Her character Becky on Empire sparked conversation when there was a sex scene in which Gabby haves sex with a thin, muscular light skin visibly able-bodied Black man. There was a meme with a picture of the scene saying, “Damn some of you people can’t even get a text back.” People will mock dark skin, fat Black women having sex or being loved as as way of affirming that dark skin, fat Black women are the most hated, ugly, and dehumanized people on earth. Love, sex, and happiness has been codified and capitalized upon as something exclusively accessible to thin, beauty standard acceptable people.
What are some of the ways in which you personally engage in self-care, and why do you feel this is crucial to fat folks?
My self care involves eating unapologetically and twerking to trap music at any given opportunity. Self care comes in different forms for everybody but often as a Black fat femme, my body and my performance is policed so heavily that I have to take space at any given opportunity to center myself and to protect myself from a world seeking to destroy me. Eating unapologetically is a personal revolution because often my body is site of voyeurism and violence. Twerking to trap music is a layered form of self care that allows for my Black fat disabled femme body to challenge the limitations often codified upon my body. Whether it be the anti-Black misogyny that limits my body autonomy and sexual agency, or the lack of space I’m given to dance and be free as a fat disabled person - it is a challenge and a revolution to use dance, music, Black culture, and my body as tools for self care.

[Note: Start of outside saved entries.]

-- ==== Sys2Proof/Laws/Commands.lean ====
section
/-! SUPPORT. What each shared operation can do: admission, setters, the builder's turns, the bridge, a patch, a literal
store, and ENCODE. -/

namespace Sys2Proof.Machine

/-! ## Admission -/

theorem issue_idle (s : State) (k : State → Result) (h : s.phase = .idle) : s.issue k = k s := by
  simp [State.issue, h]

theorem issue_fatal (s : State) (k : State → Result) (h : s.phase = .fatal) : s.issue k = .refused .engineInFatal := by
  simp [State.issue, h]

/-- A command answers a next state only from IDLE. -/
theorem issue_next {s t : State} {k : State → Result} (h : s.issue k = .next t) : s.phase = .idle ∧ k s = .next t := by
  cases hp : s.phase <;> simp [State.issue, hp] at h
  exact ⟨rfl, h⟩

theorem issue_fault {s : State} {k : State → Result} {f : Fault} (h : s.issue k = .fault f) :
    s.phase = .idle ∧ k s = .fault f := by
  cases hp : s.phase <;> simp [State.issue, hp] at h
  exact ⟨rfl, h⟩

/-- A command whose work succeeds returns its value; one that raises or is fatal has that end. -/
theorem perform_next {s t : State} {v : CmdResult} {work : State → Check State} (h : s.perform v work = .next t) :
    (∃ u, work s = .ok u ∧ t = { u with result := v })
      ∨ (∃ c, work s = .error (.raise c) ∧ t = s.raised c) ∨ (work s = .error .fatal ∧ t = s.toFatal) := by
  simp only [State.perform] at h
  split at h
  · rename_i u hu
    simp only [State.finish, Host.Outcome.next.injEq] at h
    exact .inl ⟨u, hu, h.symm⟩
  · rename_i stop hs
    cases stop with
    | raise c =>
      simp only [State.stopped, Host.Outcome.next.injEq] at h
      exact .inr (.inl ⟨c, hs, h.symm⟩)
    | fatal =>
      simp only [State.stopped, Host.Outcome.next.injEq] at h
      exact .inr (.inr ⟨hs, h.symm⟩)
    | refuse r => cases h
    | fault f => cases h

/-! ## Setters -/

theorem setRequest_idle (s : State) (f : Request → Request) (h : s.phase = .idle) :
    s.setRequest f = .next { s with rq := f s.rq, result := .code .noError } := by
  simp [State.setRequest, issue_idle s _ h, State.finish]

/-- A setter that always completes answers a next state in which the request is `f` of the old one. -/
theorem setRequest_next {s t : State} {f : Request → Request} (h : s.setRequest f = .next t) :
    s.phase = .idle ∧ t = { s with rq := f s.rq, result := .code .noError } := by
  obtain ⟨hi, -⟩ := issue_next h
  rw [setRequest_idle s f hi] at h
  cases h
  exact ⟨hi, rfl⟩

/-- A setter that may stop writes the request, or raises, or is fatal. -/
theorem trySet_next {s t : State} {f : State → Check Request} (h : s.trySet f = .next t) :
    s.phase = .idle
      ∧ ((∃ rq, f s = .ok rq ∧ t = { s with rq := rq, result := .code .noError })
        ∨ (∃ c, f s = .error (.raise c) ∧ t = s.raised c) ∨ (f s = .error .fatal ∧ t = s.toFatal)) := by
  obtain ⟨hi, h⟩ := issue_next h
  refine ⟨hi, ?_⟩
  rcases perform_next h with ⟨u, hu, rfl⟩ | ⟨c, hc, rfl⟩ | ⟨hf, rfl⟩
  · revert hu
    cases hf : f s with
    | ok rq =>
      intro hu
      cases hu
      exact .inl ⟨rq, rfl, rfl⟩
    | error stop =>
      intro hu
      cases hu
  · revert hc
    cases hf : f s with
    | ok rq =>
      intro hc
      cases hc
    | error stop =>
      intro hc
      cases hc
      exact .inr (.inl ⟨c, rfl, rfl⟩)
  · revert hf
    cases hg : f s with
    | ok rq =>
      intro hf
      cases hf
    | error stop =>
      intro hf
      cases hf
      exact .inr (.inr ⟨rfl, rfl⟩)

/-! ## The builder -/

/-- A push writes ORDER at NORDER and advances it. -/
theorem setAndPush_ok {s t : State} {f : Request → Request} {n : OperandName} (h : s.setAndPush f n = .ok t) :
    (f s.rq).norder < s.params.maxOperands
      ∧ t = { s with rq := { f s.rq with
          order := orderSet (f s.rq).order (f s.rq).norder n
          norder := (f s.rq).norder + 1 } } := by
  simp only [State.setAndPush, pushOperand] at h
  split at h
  · rename_i rq hq
    split at hq
    · rename_i hlt
      cases hq
      cases h
      exact ⟨hlt, rfl⟩
    · cases hq
  · cases h

/-- A turn of the builder writes the request and the two counters, nothing else. -/
theorem buildOne_ok {s t : State} {d : Descriptor} (h : buildOne d s = some (.ok t)) :
    ∃ rq rc mc, t = { s with rq := rq, regcnt := rc, memcnt := mc } := by
  have push : ∀ (f : Request → Request) (n : OperandName) (u : State), s.setAndPush f n = .ok u →
      ∃ rq, u = { s with rq := rq } := fun f n u hu => ⟨_, (setAndPush_ok hu).2⟩
  cases d with
  | reg r =>
    simp only [buildOne, Option.some.injEq, buildReg] at h
    split at h
    · cases h
    · split at h
      · rename_i u hu
        cases h
        obtain ⟨rq, rfl⟩ := push _ _ _ hu
        exact ⟨rq, s.regcnt + 1, s.memcnt, rfl⟩
      · cases h
  | brdisp v w =>
    simp only [buildOne, Option.some.injEq, buildBrdisp] at h
    split at h
    · obtain ⟨rq, rfl⟩ := push _ _ _ h
      exact ⟨rq, s.regcnt, s.memcnt, rfl⟩
    · cases h
  | ptr v w =>
    simp only [buildOne, Option.some.injEq, buildPtr] at h
    split at h
    · obtain ⟨rq, rfl⟩ := push _ _ _ h
      exact ⟨rq, s.regcnt, s.memcnt, rfl⟩
    · cases h
  | uimm0 v w =>
    simp only [buildOne, Option.some.injEq, buildUimm0] at h
    obtain ⟨rq, rfl⟩ := push _ _ _ h
    exact ⟨rq, s.regcnt, s.memcnt, rfl⟩
  | simm0 v w =>
    simp only [buildOne, Option.some.injEq, buildSimm0] at h
    obtain ⟨rq, rfl⟩ := push _ _ _ h
    exact ⟨rq, s.regcnt, s.memcnt, rfl⟩
  | imm1 v =>
    simp only [buildOne, Option.some.injEq, buildImm1] at h
    obtain ⟨rq, rfl⟩ := push _ _ _ h
    exact ⟨rq, s.regcnt, s.memcnt, rfl⟩
  | mem m =>
    simp only [buildOne, Option.some.injEq, buildMem] at h
    split at h
    · split at h
      · simp only [buildMem0] at h
        split at h
        · rename_i u hu
          cases h
          obtain ⟨rq, rfl⟩ := push _ _ _ hu
          exact ⟨rq, s.regcnt, 1, rfl⟩
        · cases h
      · simp only [buildMem1] at h
        split at h
        · cases h
        · split at h
          · rename_i u hu
            cases h
            obtain ⟨rq, rfl⟩ := push _ _ _ hu
            exact ⟨rq, s.regcnt, 2, rfl⟩
          · cases h
      · cases h
    · cases h
  | other f =>
    simp only [buildOne, Option.some.injEq, buildOther] at h
    split at h
    · rename_i rq _
      cases h
      exact ⟨rq, s.regcnt, s.memcnt, rfl⟩
    · cases h
  | unrecognized n => cases h

/-! ## Emissions outside ENCODE -/

/-- A sequence of bare EMITs answers with what the emitter left: the new cursor, or the raise of BUFFER_TOO_SHORT. -/
theorem emitAll_next {s t : State} {acts : List EmitAction} (h : s.emitAll acts = .next t) :
    s.phase = .idle ∧ ∃ e st, runActions acts s.attach.emission = (e, st)
      ∧ ((st = none ∧ t = { s.attach.withEmission e with result := .cursor e.off })
        ∨ (∃ c, st = some (.raise c) ∧ t = (s.attach.withEmission e).raised c)
        ∨ (st = some .fatal ∧ t = (s.attach.withEmission e).toFatal)) := by
  obtain ⟨hi, h⟩ := issue_next h
  refine ⟨hi, ?_⟩
  dsimp only at h
  split at h
  · rename_i e he
    cases h
    exact ⟨e, none, he, .inl ⟨rfl, rfl⟩⟩
  · rename_i e stop he
    cases stop with
    | raise c =>
      cases h
      exact ⟨e, _, he, .inr (.inl ⟨c, rfl, rfl⟩)⟩
    | fatal =>
      cases h
      exact ⟨e, _, he, .inr (.inr ⟨rfl, rfl⟩)⟩
    | refuse r => cases h
    | fault f => cases h

/-! ## Further named fields -/

theorem setNamed_all {l : List (Nat × Nat)} {i v : Nat} {q : Nat × Nat → Bool} (hl : l.all q = true)
    (hq : v ≠ 0 → q (i, v) = true) : (setNamed l i v).all q = true := by
  induction l with
  | nil => by_cases hv : v = 0 <;> simp [setNamed, hv, hq]
  | cons e rest ih =>
    simp only [List.all_cons, Bool.and_eq_true] at hl
    by_cases hv : v = 0 <;> by_cases h1 : i < e.1 <;> by_cases h2 : i = e.1 <;>
      simp [setNamed, hv, h1, h2, hl.1, hl.2] <;> simp_all

/-- Writing a further named field keeps the canonical form. -/
theorem namedWf_setNamed {l : List (Nat × Nat)} (i v : Nat) (h : namedWf l = true) : namedWf (setNamed l i v) = true := by
  induction l with
  | nil => by_cases hv : v = 0 <;> simp [setNamed, namedWf, hv]
  | cons e rest ih =>
    simp only [namedWf, Bool.and_eq_true, decide_eq_true_eq] at h
    obtain ⟨⟨h0, hr⟩, hw⟩ := h
    have hwf : namedWf (e :: rest) = true := by simp [namedWf, h0, hr, hw]
    simp only [setNamed]
    split
    · rename_i hlt
      split
      · exact hwf
      · rename_i hv
        simp only [namedWf, Bool.and_eq_true, decide_eq_true_eq, List.all_cons]
        refine ⟨⟨hv, hlt, List.all_eq_true.2 fun d hd => ?_⟩, ⟨h0, hr⟩, hw⟩
        have := List.all_eq_true.1 hr d hd
        simp at this ⊢
        omega
    · split
      · rename_i heq
        subst heq
        split
        · exact hw
        · rename_i hv
          simp only [namedWf, Bool.and_eq_true, decide_eq_true_eq]
          exact ⟨⟨hv, hr⟩, hw⟩
      · rename_i h1 h2
        simp only [namedWf, Bool.and_eq_true, decide_eq_true_eq]
        exact ⟨⟨h0, setNamed_all hr fun _ => by simp; omega⟩, ih hw⟩

theorem namedWf_keepNamed (needed : List Nat) (l : List (Nat × Nat)) : namedWf (keepNamed needed l) = true := by
  induction l with
  | nil => rfl
  | cons e rest ih =>
    simp only [keepNamed]
    split
    · exact namedWf_setNamed _ _ ih
    · exact ih

/-- What reading a further named field gives after a write. -/
theorem getNamed_setNamed {l : List (Nat × Nat)} (i v j : Nat) (h : namedWf l = true) :
    getNamed (setNamed l i v) j = if j = i then v else getNamed l j := by
  have absent : ∀ (m : List (Nat × Nat)) (k : Nat), m.all (fun d => decide (k < d.1)) = true → getNamed m k = 0 := by
    intro m k hm
    induction m with
    | nil => rfl
    | cons d m ih =>
      simp only [List.all_cons, Bool.and_eq_true, decide_eq_true_eq] at hm
      rw [getNamed, if_neg (by omega), ih hm.2]
  induction l with
  | nil => by_cases hv : v = 0 <;> by_cases hj : j = i <;> simp [setNamed, getNamed, hv, hj, Ne.symm]
  | cons e rest ih =>
    simp only [namedWf, Bool.and_eq_true, decide_eq_true_eq] at h
    obtain ⟨⟨h0, hr⟩, hw⟩ := h
    simp only [setNamed]
    split
    · rename_i hlt
      have ha : getNamed (e :: rest) i = 0 := absent _ _ (by
        simp only [List.all_cons, Bool.and_eq_true, decide_eq_true_eq]
        refine ⟨hlt, List.all_eq_true.2 fun d hd => ?_⟩
        have := List.all_eq_true.1 hr d hd
        simp at this ⊢
        omega)
      split
      · rename_i hv
        by_cases hj : j = i
        · rw [if_pos hj, hj, ha, hv]
        · rw [if_neg hj]
      · by_cases hj : j = i
        · simp [getNamed, hj]
        · rw [if_neg hj, getNamed, if_neg (by simpa using Ne.symm hj)]
    · split
      · rename_i heq
        subst heq
        have ha : getNamed rest e.1 = 0 := absent _ _ hr
        split
        · rename_i hv
          by_cases hj : j = e.1
          · rw [if_pos hj, hj, ha, hv]
          · rw [if_neg hj, getNamed, if_neg (Ne.symm hj)]
        · by_cases hj : j = e.1
          · simp [getNamed, hj]
          · rw [if_neg hj, getNamed, getNamed, if_neg (by simpa using Ne.symm hj), if_neg (Ne.symm hj)]
      · rename_i h1 h2
        by_cases hj : e.1 = j
        · subst hj
          simp [getNamed, Ne.symm h2]
        · rw [getNamed, if_neg hj, ih hw, getNamed, if_neg hj]

end Sys2Proof.Machine
end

How have you seen sizism/fatphobia play out in movements of liberation for other marginalized communities? (queer, Black, trans, etc.)

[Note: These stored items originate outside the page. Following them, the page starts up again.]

-- ==== Sys2Proof/Tests/Slice0.lean ====
section
/-! SUPPORT. Tests: ill-formed terms, words written out from the spec, one-step vectors of spec/95_test_vectors.md and of the
rules' examples, and a witness for the hypotheses of every statement. -/

namespace Sys2Proof.Machine

/-! ## Helpers -/

/-- An idle engine with a request and a declared capacity. -/
def holding (rq : Request) (cap : Nat) : State := { State.reset with rq := rq, capacity := cap }

/-- An idle engine whose cursor stands at bit `off` of a buffer with `ilen` bytes in force. -/
def atBit (off ilen : Nat) (buf : Mem) : State :=
  { State.reset with ev := { ilen := ilen, bitOffset := off }, evLive := true, buf := buf }

/-- The first bytes of the buffer after a command. -/
def bytesAfter (n : Nat) : Result → List (Option Byte)
  | .next t => (List.range n).map t.buf.read
  | .fault _ | .refused _ => []

/-- What a command returned. -/
def returned : Result → CmdResult
  | .next t => t.result
  | .fault _ | .refused _ => .noResult

/-- The code and length ENCODE returned and the bytes it left. -/
def encodedAs (bytes : List Byte) (r : Result) : Bool :=
  returned r == .encoded .noError bytes.length && bytesAfter bytes.length r == bytes.map some

/-- The decoder reads these instructions from these messages. -/
def decodesAll (l : List (Packet × Instr)) : Bool := l.all fun p => (decode p.1).toOption == some p.2

/-- A message of a format. -/
def msg (f : Format) (bytes : List Byte) : Packet := ⟨f, bytes⟩

/-- Other numbers of the commands and descriptors (parameter P20): each code 80 more, the tags in reverse. -/
def otherPort : PortCodes := { commands := tableCommands.map (· + 0x80), tags := [8, 7, 6, 5, 4, 3, 2, 1] }

def eax : RegOrInvalid := some ⟨.gpr32, 0⟩
def edx : RegOrInvalid := some ⟨.gpr32, 2⟩

/-- The request of spec/45_operand_builder.md R355: ADD EAX, [EDX + 11223344] in 32-bit mode. -/
def literalRequest : Request :=
  { mode := 32, smode := 32, iclass := iclassADD, eosz := 32, easz := 32, regs := { r0 := eax }, base0 := edx,
    disp := 0x11223344, dispWidth := 32, mem0 := true, order := [.reg0, .mem0], norder := 2 }

/-- A 64-bit ADD of EAX and a memory operand. -/
def addRequest (base index : RegOrInvalid) (scale : Nat) : Request :=
  { mode := 64, iclass := iclassADD, eosz := 32, regs := { r0 := eax }, base0 := base, index := index, scale := scale,
    mem0 := true, order := [.reg0, .mem0], norder := 2 }

/-- A record with one recorded location, of an instruction of six bytes. -/
def recordAt (l : Option FieldLoc) : DecodedRecord := ⟨literalRequest, iclassADD, [], 6, l, l, l, false, false⟩

/-! ## Ill-formed terms are refused -/

theorem test_wf_numbers :
    [Instr.reqInit (2 ^ 64) 32, .reqInit 32 (2 ^ 64), .setIclass (2 ^ 64), .setEosz (2 ^ 64), .setEasz (2 ^ 64),
      .setScale (2 ^ 64), .getOperandOrder (2 ^ 64), .encode (2 ^ 64), .encodeNop (2 ^ 64), .setReg (2 ^ 64) none,
      .setDisp 0 (2 ^ 64), .setDispBits 0 (2 ^ 64), .setBrdisp 0 (2 ^ 64), .setUimm0 0 (2 ^ 64), .setSimm0 0 (2 ^ 64),
      .emitBits (2 ^ 64) 0, .setOperandOrder (2 ^ 64) .reg0].all (fun i => !i.wf) = true := by decide

theorem test_wf_registers :
    [Instr.setReg 0 (some ⟨.gpr64, 256⟩), .setBase0 (some ⟨.other 240, 0⟩), .setBase1 (some ⟨.seg, 256⟩),
      .setIndex (some ⟨.xmm, 256⟩), .setSeg0 (some ⟨.ip, 256⟩), .setSeg1 (some ⟨.mask, 256⟩),
      .descReg (some ⟨.x87, 256⟩)].all (fun i => !i.wf) = true := by decide

theorem test_wf_fields :
    [FieldAssign.mode (2 ^ 64), .reg 8 (some ⟨.mmx, 256⟩), .seg1 (some ⟨.seg, 256⟩), .orderEntry (2 ^ 64) .reg0,
      .named 58 0, .named 256 0, .named 59 (2 ^ 64)].all
      (fun f => !(Instr.setField f).wf && !(Instr.descOther f).wf) = true := by decide

theorem test_wf_descriptors :
    [Descriptor.reg (some ⟨.cr, 256⟩), .brdisp 0 (2 ^ 64), .ptr 0 (2 ^ 64), .uimm0 0 (2 ^ 64), .simm0 0 (2 ^ 64),
      .mem ⟨some ⟨.dr, 256⟩, none, none, 0, 0, 0, 0⟩, .mem ⟨none, some ⟨.ymm, 256⟩, none, 0, 0, 0, 0⟩,
      .mem ⟨none, none, some ⟨.seg, 256⟩, 0, 0, 0, 0⟩, .mem ⟨none, none, none, 2 ^ 64, 0, 0, 0⟩,
      .mem ⟨none, none, none, 0, 0, 2 ^ 64, 0⟩, .mem ⟨none, none, none, 0, 0, 0, 2 ^ 64⟩, .other (.norder (2 ^ 64)),
      .unrecognized 256].all
      (fun d => !(Instr.build 32 32 1 0 0 .none .none [d]).wf) = true := by decide

/-- An unrecognized tag is the tag of no descriptor under the codes in force. -/
theorem test_wf_tags :
    let build (t : Nat) := Instr.build 32 32 1 0 0 .none .none [.unrecognized t]
    (build 8).tagsFit defaultPort = false ∧ (build 9).tagsFit defaultPort = true
      ∧ (build 8).tagsFit { defaultPort with tags := [1, 2, 3, 4, 5, 6, 7, 9] } = true := by decide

Fatphobia is often ignored in larger movements, especially within the Black Lives Matter movement. Often, conversations around body politics are limited to gender and sexuality - yet when size comes up, it becomes a conversation dominated by health and size policing. Within the Black community, size and weight only become an imperative issue if we’re discussing fatphobic types of food justice or addressing “childhood obesity.” Fat bodies deserve to be centered and protected without our bodies amounting to an issue of “choice” or “unhealthiness.” Every Black body is under attack by this system and fatness is not inherently a health related attribute. We deserve to talk about what body positivity looks like when we incorporate how fat Black folks are denied health care, denied sympathy and therefore mental health platforms, denied sexualization or body autonomy therefore also denied sexual/ reproductive health care, and are often paid less for jobs. We need to be at the intersections of all marginalized identities - i.e. the fight for the minimum wage, the fight for disability justice, the fight for trans and gender nonconforming identities, and the fight for queer bodies.